A Return Trip To The Dark Side; Veteran Journalist Who Saw Hope Goes Gloomy Gus Again 

Not to end the week on a Gloomy Gus note, but adherents to the "dark side" concerning the state's future continue to grow. That's hard to ignore when many of them are "lifers" like veteran journalist Wally Gordon who has penned a noteworthy missive on the state of the state. After 40 years of reporting on NM, he tells us:

Joe, I really saw glimmers of hope a year or so ago but now I'm afraid I’ve joined you on the dark side.

Maybe the good news is if it's darkest before the dawn our fair state may be in for a break or two. Meanwhile, Gordon writes:

• Major programs like food stamps and Medicaid are being so badly administered the federal government is probably going to have to run them for us.

• State and local police forces seem to be wearing handcuffs themselves in the face of rising crime rates and escalating complaints of use of excessive force.  APD can’t recruit the cops for which it is budgeted.

• A new study by WalletHub ranks New Mexico public education as worse than any other state’s except Louisiana. The quality of public education has continued to worsen for six years despite the stated intention of Gov. Martinez to make its improvement her highest priority.

• In a national study of high school students, New Mexico ranked second highest for cocaine and Ecstasy use, fifth highest for methamphetamine and eighth highest for heroin.

• Another WalletHub study ranked New Mexico worst in the nation for the percentage of children who are “food insecure.”
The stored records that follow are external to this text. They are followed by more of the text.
-- ==== Sys2Proof/Machine/SuffixArray.lean ====
section
/-! DEFINITION. suffix_array_builder: the result layer (41_suffix_array R121), which is the normative one (R130), the SA-IS
algorithm of the document step by step (R122 to R129), and the command SA.BUILD (R120). -/

namespace Sys2Proof.Machine

/-! ### The result layer (41_suffix_array R121) -/

/-- The sentinel precondition: the last symbol is 0 and no other is (41_suffix_array R121, 42_bwt R141). -/
def sentinelOk (xs : List Nat) : Bool := xs.getLast? == some 0 && xs.count 0 == 1

/-- Lexicographic order of suffixes, a proper prefix first (41_suffix_array R121: under the precondition no suffix is a
prefix of another, so only the first difference counts). -/
def lexLe : List Nat → List Nat → Bool
  | [], _ => true
  | _ :: _, [] => false
  | x :: xs, y :: ys => x < y || (x == y && lexLe xs ys)

/-- Suffix i comes no later than suffix j. -/
abbrev suffixLe (xs : List Nat) (i j : Nat) : Prop := lexLe (xs.drop i) (xs.drop j) = true

/-- The suffix array: the positions 0..n-1 sorted by suffix (41_suffix_array R121). -/
def suffixArray (xs : List Nat) : List Nat := (List.range xs.length).insertionSort (suffixLe xs)

/-! ### The algorithm layer, SA-IS (41_suffix_array R122 to R129) -/

/-- Step 1: the type of every position, true for S-type (41_suffix_array R122). -/
def sTypes : List Nat → List Bool
  | [] => []
  | [_] => [true]
  | x :: y :: r =>
    let t := sTypes (y :: r)
    (x < y || (x == y && t.headD true)) :: t

/-- Whether position i is S-type. -/
def isS (t : List Bool) (i : Nat) : Bool := t.getD i true

/-- Position i is LMS iff i is S-type and i-1 is L-type; position 0 never is (41_suffix_array R123). -/
def isLms (t : List Bool) (i : Nat) : Bool := 0 < i && isS t i && !isS t (i - 1)

/-- Step 2: the LMS positions in ascending order (41_suffix_array R123). -/
def lmsPositions (t : List Bool) : List Nat := (List.range t.length).filter (isLms t)

/-- Step 3: head(c), the number of symbols below c (41_suffix_array R124). -/
def bucketHead (xs : List Nat) (c : Nat) : Nat := xs.countP (fun d => d < c)

/-- Step 3: tail(c) = head(c) + cnt[c] - 1 (41_suffix_array R124). -/
def bucketTail (xs : List Nat) (c : Nat) : Nat := bucketHead xs c + xs.count c - 1

/-- The symbol at position p. -/
def symAt (xs : List Nat) (p : Nat) : Nat := xs.getD p 0

/-- A suffix array under construction, `none` for EMPTY, and the symbols of the entries placed since the pointers
were last set: a tail pointer stands at tail(c) less the number of c placed, a head pointer at head(c) plus it. -/
structure Induction where
  entries : List (Option Nat)
  placed  : List Nat
deriving DecidableEq, Repr, Inhabited

/-- Place p at the tail pointer of its symbol and move that pointer down (41_suffix_array R125, passes 0 and 2). -/
def Induction.placeTail (xs : List Nat) (st : Induction) (p : Nat) : Induction :=
  let c := symAt xs p
  { entries := st.entries.set (bucketTail xs c - st.placed.count c) (some p), placed := c :: st.placed }

/-- Place p at the head pointer of its symbol and move that pointer up (41_suffix_array R125, pass 1). -/
def Induction.placeHead (xs : List Nat) (st : Induction) (p : Nat) : Induction :=
  let c := symAt xs p
  { entries := st.entries.set (bucketHead xs c + st.placed.count c) (some p), placed := c :: st.placed }

/-- Visit index i of the array: if it holds p > 0 and p-1 has type `s`, place p-1 (41_suffix_array R125). -/
def Induction.visit (s : Bool) (t : List Bool) (place : Induction → Nat → Induction) (st : Induction) (i : Nat) :
    Induction :=
  match st.entries.getD i none with
  | none => st
  | some p => if 0 < p && isS t (p - 1) == s then place st (p - 1) else st

/-- Pass 0: the LMS positions into the ends of their buckets, from last to first (41_suffix_array R125). -/
def inducePass0 (xs : List Nat) (lms : List Nat) : Induction :=
  lms.reverse.foldl (Induction.placeTail xs) ⟨List.replicate xs.length none, []⟩

/-- Pass 1: left to right, L-type predecessors into bucket starts (41_suffix_array R125). -/
def inducePass1 (xs : List Nat) (t : List Bool) (a : List (Option Nat)) : Induction :=
  (List.range xs.length).foldl (Induction.visit false t (Induction.placeHead xs)) ⟨a, []⟩

/-- Pass 2: right to left, S-type predecessors into bucket ends (41_suffix_array R125). -/
def inducePass2 (xs : List Nat) (t : List Bool) (a : List (Option Nat)) : Induction :=
  (List.range xs.length).reverse.foldl (Induction.visit true t (Induction.placeTail xs)) ⟨a, []⟩

/-- Step 4: Induce(lms) (41_suffix_array R125). -/
def induce (xs : List Nat) (t : List Bool) (lms : List Nat) : List (Option Nat) :=
  (inducePass2 xs t (inducePass1 xs t (inducePass0 xs lms).entries).entries).entries

/-- The LMS substring of p with its types: up to and including the next LMS position; for the last position it is the
lone sentinel (41_suffix_array R126). -/
def lmsSubstring (xs : List Nat) (t : List Bool) (p : Nat) : List (Nat × Bool) :=
  let next := ((List.range xs.length).find? (fun i => p < i && isLms t i)).getD p
  ((xs.zip t).drop p).take (next - p + 1)

/-- Step 5: names for positions in the order given: 0 for the first, the same name while the substrings are equal, the
next name where they differ (41_suffix_array R126). -/
def nameSubstrings (sub : Nat → List (Nat × Bool)) : List (Nat × Bool) → Nat → List Nat → List (Nat × Nat)
  | _, _, [] => []
  | prev, k, p :: ps =>
    let k' := if sub p = prev then k else k + 1
    (p, k') :: nameSubstrings sub (sub p) k' ps

/-- The LMS positions of an induced array with their names (41_suffix_array R126). -/
def lmsNames (xs : List Nat) (t : List Bool) (a : List (Option Nat)) : List (Nat × Nat) :=
  match (a.filterMap id).filter (isLms t) with
  | [] => []
  | p :: ps => (p, 0) :: nameSubstrings (lmsSubstring xs t) (lmsSubstring xs t p) 0 ps

/-- Step 6, all names distinct: SA1[s1[j]] = j (41_suffix_array R127). -/
def invertNames (s1 : List Nat) : List Nat := (List.range s1.length).map (fun r => s1.idxOf r)

/-- The whole algorithm; each level's string is at most half as long, so the length bounds the recursion
(41_suffix_array R127, R129). -/
def saisFuel : Nat → List Nat → List Nat
  | 0, _ => []
  | fuel + 1, xs =>
    if xs.length = 1 then [0]
    else
      let t := sTypes xs
      let ps := lmsPositions t
      let names := lmsNames xs t (induce xs t ps)
      let s1 := ps.map (fun p => (names.lookup p).getD 0)
      let sa1 := if s1.foldl max 0 + 1 = ps.length then invertNames s1 else saisFuel fuel s1
      let order := sa1.map (fun j => ps.getD j 0)
      (induce xs t order).filterMap id

/-- SAIS(s) (41_suffix_array R129). -/
def sais (xs : List Nat) : List Nat := saisFuel xs.length xs

/-! ### The command -/

/-- SA.BUILD (41_suffix_array R120): the suffix array of M[A .. A+B) into M[C .. C+B). Outside the sentinel
precondition the B cells written are free values (R131, 93 U1; log 5). -/
def saBuildBody (a b c : Word) (s : State) : CmdEnd :=
  checkSrcDst s false a b c
    (let xs := toNats (s.readRegion a.toNat b.toNat)
     .done (s.writeRegion c.toNat
       (if sentinelOk xs then toWords (suffixArray xs) else s.freeCells c.toNat b.toNat)))

def execSaBuild (a b c : Word) (s : State) : Out := runCommand s (saBuildBody a b c s)

end Sys2Proof.Machine
end

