/-- 46_huffman_decoder R204, R205, R206, R209, 10_state R35: without a fault Run stops in STREAM_END, or in
READING_HEADER_INFO with at most 8 bits, or with b2 empty; running it again changes nothing. After a CHD.PUSH that found b2 as
a run leaves it, at most 7 bits follow EOS. In mid-walk the position is kept: when the walk's bits so far and the bits of b2
are together l bits v that are a node of the slot's tree and no leaf, CHD.RUN ends with b2 empty, WLEN = l, WVAL = v, and
nothing else changed; DecoderReadsLength and DecoderDeliversSymbol say how a walk goes on from such a position. -/
def Obligations.DecoderStops : Prop :=
  (∀ (s : State) (u : Slot) (l v : Nat), s.Inv → s.faulted = false →
    (s.decState = .decodingHeader ∧ u = .ct2 ∨ s.decState = .decodingBlock ∧ u = .ct3) → v < 2 ^ l →
    bitsMS s.wval.toNat s.wlen ++ s.b2.bits = bitsMS v l →
    (s.getSlot u).TreeNode l v → (∀ x, ¬ (s.getSlot u).TreeLeaf x l v) →
      exec .chdRun s = .next { s with b2 := ⟨0, 0⟩, wlen := l, wval := BitVec.ofNat 64 v } ∧ l < 64) ∧
  ∀ (s t : State), s.Inv → s.faulted = false → t.faulted = false →
    (exec .chdRun s = .next t →
      (t.decState = .streamEnd ∨ (t.decState = .readingHeaderInfo ∧ t.b2.len ≤ 8) ∨
        ((t.decState = .decodingHeader ∨ t.decState = .decodingBlock) ∧ t.b2.len = 0)) ∧
      exec .chdRun t = .next t) ∧
    (∀ a, exec .chdRun s = .next s → s.decState ≠ .streamEnd → exec (.chdPush a) s = .next t →
      exec .chdRun t = .next t ∧ t.b2.len ≤ 8 ∧ (t.decState = .streamEnd → t.b2.len ≤ 7))

/-- 46_huffman_decoder R205: in READING_HEADER_INFO, when at least 9 bits are buffered the first 9 are the table size v; for
v in 2..65 the run goes on from TSIZE = v, HCNT = 0, the header table for v in CT2 and DEC_STATE = DECODING_HEADER, which is
where it ends when no bit is left. -/
def Obligations.DecoderReadsTableSize : Prop :=
  ∀ (s : State) (v : Nat) (b : BitBuf), s.Inv → s.faulted = false → s.decState = .readingHeaderInfo → b.wf →
    2 ≤ v → v ≤ 65 → s.b2.bits = bitsMS v 9 ++ b.bits →
    ∃ h : CodeTable, headerTable s.cfg v = .ok h ∧
      (∀ t : State, t.faulted = false →
        (exec .chdRun s = .next t ↔
          exec .chdRun { s with b2 := b, tsize := v, ct2 := h, hcnt := 0, decState := .decodingHeader } = .next t)) ∧
      (b.len = 0 → exec .chdRun s =
        .next { s with b2 := b, tsize := v, ct2 := h, hcnt := 0, decState := .decodingHeader })

/-- 46_huffman_decoder R205, R206: in DECODING_HEADER, when the walk's bits so far (none at the root) and the next bits p of
b2 are together the code of a length r in CT2, r is recorded and counted and the walk is back at the root; the 258th makes
the data table from all of them, with DEC_STATE = DECODING_BLOCK. That r may lie in 65..257, when the host has replaced CT2
in mid-header, is the model's reading (log 16): R205 notes r < TSIZE <= 65. -/
def Obligations.DecoderReadsLength : Prop :=
  ∀ (s : State) (r : Nat) (p : List Bool) (b : BitBuf), s.Inv → s.faulted = false → s.decState = .decodingHeader →
    b.wf → p ≠ [] → bitsMS s.wval.toNat s.wlen ++ p = s.ct2.codeBits r → s.b2.bits = p ++ b.bits →
    (s.hcnt < 257 → ∀ t : State, t.faulted = false →
      (exec .chdRun s = .next t ↔
        exec .chdRun { s with
          b2 := b, wlen := 0, wval := 0, hlen := s.hlen.set s.hcnt r, hcnt := s.hcnt + 1 } = .next t)) ∧
    (s.hcnt < 257 → b.len = 0 →
      exec .chdRun s = .next { s with
        b2 := b, wlen := 0, wval := 0, hlen := s.hlen.set s.hcnt r, hcnt := s.hcnt + 1 }) ∧
    (s.hcnt = 257 → (∀ l ∈ s.hlen.set 257 r, l ≤ 64) → kraftAt 64 (s.hlen.set 257 r) ≤ 2 ^ 64 →
      ∃ x : CodeTable, x.Canonical ∧ x.len = s.hlen.set 257 r ∧
        (∀ t : State, t.faulted = false →
          (exec .chdRun s = .next t ↔
            exec .chdRun { s with
              b2 := b, wlen := 0, wval := 0, hlen := s.hlen.set 257 r, hcnt := 258, ct3 := x
              decState := .decodingBlock } = .next t)) ∧
        (b.len = 0 → exec .chdRun s = .next { s with
          b2 := b, wlen := 0, wval := 0, hlen := s.hlen.set 257 r, hcnt := 258, ct3 := x, decState := .decodingBlock }))

/-- 46_huffman_decoder R205, R206, R207: in DECODING_BLOCK, with room in the output region, when the walk's bits so far (none
at the root) and the next bits p of b2 are together the code of a symbol v in CT3, v is delivered to M[OUT_BASE + OUT_CNT]
and counted and the walk is back at the root; EOB counts a block and goes back to READING_HEADER_INFO, EOS ends the stream.
With no bit after it the run ends there. -/
def Obligations.DecoderDeliversSymbol : Prop :=
  ∀ (s : State) (v : Nat) (p : List Bool) (b : BitBuf), s.Inv → s.faulted = false → s.decState = .decodingBlock →
    b.wf → p ≠ [] → bitsMS s.wval.toNat s.wlen ++ p = s.ct3.codeBits v → s.b2.bits = p ++ b.bits →
    s.outCnt.toNat < s.outCap.toNat →
    ∃ u : State,
      (u.readCell (s.outBase.toNat + s.outCnt.toNat)).toNat = v ∧
      CellsOutsideKept s u (s.outBase.toNat + s.outCnt.toNat) 1 ∧
      u.outCnt.toNat = s.outCnt.toNat + 1 ∧
      u.decBlocks = (if v = 256 then s.decBlocks + 1 else s.decBlocks) ∧
      u.decState = (if v = 256 then .readingHeaderInfo else if v = 257 then .streamEnd else .decodingBlock) ∧
      u = { s with
        b2 := b, wlen := 0, wval := 0, outCnt := u.outCnt, decBlocks := u.decBlocks, decState := u.decState
        mem := u.mem } ∧
      (∀ t : State, t.faulted = false → (exec .chdRun s = .next t ↔ exec .chdRun u = .next t)) ∧
      (b.len = 0 → exec .chdRun s = .next u)

/-- 46_huffman_decoder R205, R206, R207: what raises each fault of Run: STREAM for a table size outside 2..65, OUTFULL for a
symbol with no room, KRAFT for 258 lengths no prefix code can have, TREE for bits that no code of the slot begins with. A walk
may have begun before: p are the bits of b2 that go on from its position. -/
def Obligations.DecoderFaultsNameTheirCause : Prop :=
  ∀ (s : State) (p : List Bool) (b : BitBuf), s.Inv → s.faulted = false → b.wf →
    (∀ v, s.decState = .readingHeaderInfo → v < 512 → (v < 2 ∨ 65 < v) → s.b2.bits = bitsMS v 9 ++ b.bits →
      ∃ t, exec .chdRun s = .next t ∧ t.faulted = true ∧ t.err = 10) ∧
    (∀ v, s.decState = .decodingBlock → p ≠ [] → bitsMS s.wval.toNat s.wlen ++ p = s.ct3.codeBits v →
      s.b2.bits = p ++ b.bits →
      s.outCap.toNat ≤ s.outCnt.toNat → ∃ t, exec .chdRun s = .next t ∧ t.faulted = true ∧ t.err = 11) ∧
    (∀ r, s.decState = .decodingHeader → p ≠ [] → bitsMS s.wval.toNat s.wlen ++ p = s.ct2.codeBits r →
      s.b2.bits = p ++ b.bits →
      s.hcnt = 257 → (∀ l ∈ s.hlen.set 257 r, l ≤ 64) → 2 ^ 64 < kraftAt 64 (s.hlen.set 257 r) →
      ∃ t, exec .chdRun s = .next t ∧ t.faulted = true ∧ t.err = 8) ∧
    (∀ l v u, (s.decState = .decodingBlock ∧ u = .ct3 ∨ s.decState = .decodingHeader ∧ u = .ct2) →
      p ≠ [] → v < 2 ^ l → bitsMS s.wval.toNat s.wlen ++ p = bitsMS v l → s.b2.bits = p ++ b.bits →
      ¬ (s.getSlot u).TreeNode l v → (∀ j x, s.wlen < j → j ≤ l → ¬ (s.getSlot u).TreeLeaf x j (v >>> (l - j))) →
      ∃ t, exec .chdRun s = .next t ∧ t.faulted = true ∧ t.err = 9)

/-- 46_huffman_decoder R208: chunking does not matter: from a state in which the decoder has stopped, bytes pushed one by
one leave what the same bits leave when they are loaded into b2 in any pieces that fit, with a CHD.RUN after each, and a CHD.RUN
between the bytes changes nothing; only the bits that b2 keeps after STREAM_END depend on it. -/
def Obligations.ChunkingDoesNotMatter : Prop :=
  ∀ (s t : State) (bytes : List Byte) (pieces : List (BitVec 7 × Word64)), s.Inv → s.faulted = false →
    exec .chdRun s = .next s → byteBits bytes = pieceBits pieces → feedPieces pieces s = some t →
    ∃ u, feedBytes bytes s = some u ∧ exec .chdRun u = .next u ∧ t = { u with b2 := t.b2 } ∧
      (u.decState ≠ .streamEnd → t = u)
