-- ==== Sys2Proof/Laws/SuffixArray.lean ====
section
/-! SUPPORT. The sentinel precondition as SA.BUILD and BWT.FWD check it is the one of 41_suffix_array R121; the result layer
is a sort of the positions. -/

namespace Sys2Proof.Machine

theorem symAt_eq_getElem {xs : List Nat} {i : Nat} (h : i < xs.length) : symAt xs i = xs[i] := by
  simp [symAt, List.getD_eq_getElem?_getD, h]

/-- The check of the precondition says what 41_suffix_array R121 asks. -/
theorem sentinelOk_iff {xs : List Nat} : sentinelOk xs = true ↔ SentinelString xs := by
  simp only [sentinelOk, Bool.and_eq_true, beq_iff_eq, SentinelString]
  refine and_congr_right fun hl => ?_
  obtain ⟨ys, rfl⟩ : ∃ ys, xs = ys ++ [0] := by
    obtain ⟨h, he⟩ := List.getLast?_eq_some_iff.1 hl
    exact ⟨h, he⟩
  rw [List.count_append, List.count_singleton_self]
  constructor
  · intro hc i hi h0
    have hi : i < ys.length := by simpa using hi
    have : ys[i] = 0 := by
      rw [symAt_eq_getElem (by simp; omega), List.getElem_append_left hi] at h0
      exact h0
    have : 0 ∈ ys := this ▸ List.getElem_mem hi
    have := List.count_pos_iff.2 this
    omega
  · intro hn
    have : ys.count 0 = 0 := List.count_eq_zero.2 fun hm => by
      obtain ⟨i, hi, he⟩ := List.getElem_of_mem hm
      refine hn i (by simpa using hi) ?_
      rw [symAt_eq_getElem (by simp; omega), List.getElem_append_left hi, he]
    omega

/-- The result layer is a permutation of the positions (41_suffix_array R121). -/
theorem suffixArray_perm (xs : List Nat) : (suffixArray xs).Perm (List.range xs.length) :=
  List.perm_insertionSort _ _

@[simp] theorem length_suffixArray (xs : List Nat) : (suffixArray xs).length = xs.length := by
  simpa using (suffixArray_perm xs).length_eq

end Sys2Proof.Machine
end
• Unemployment in the state is one of the highest in the country, two full percentage points above the national average.

• In June, 866,609 New Mexican had jobs. In 2005, the number was 871,248. We are now in our second lost decade.

Almost every week somewhere in New Mexico a long-established business closes. National chains are closing their local branches. Once-successful local businesses are declaring bankruptcy. There are fewer concerts, plays and festivals. People just don’t have as much money to have fun as they used to.

Young, educated men and women are leaving the state. At the same time, enrollment in colleges and universities is declining, further shrinking the most promising part of the future workforce.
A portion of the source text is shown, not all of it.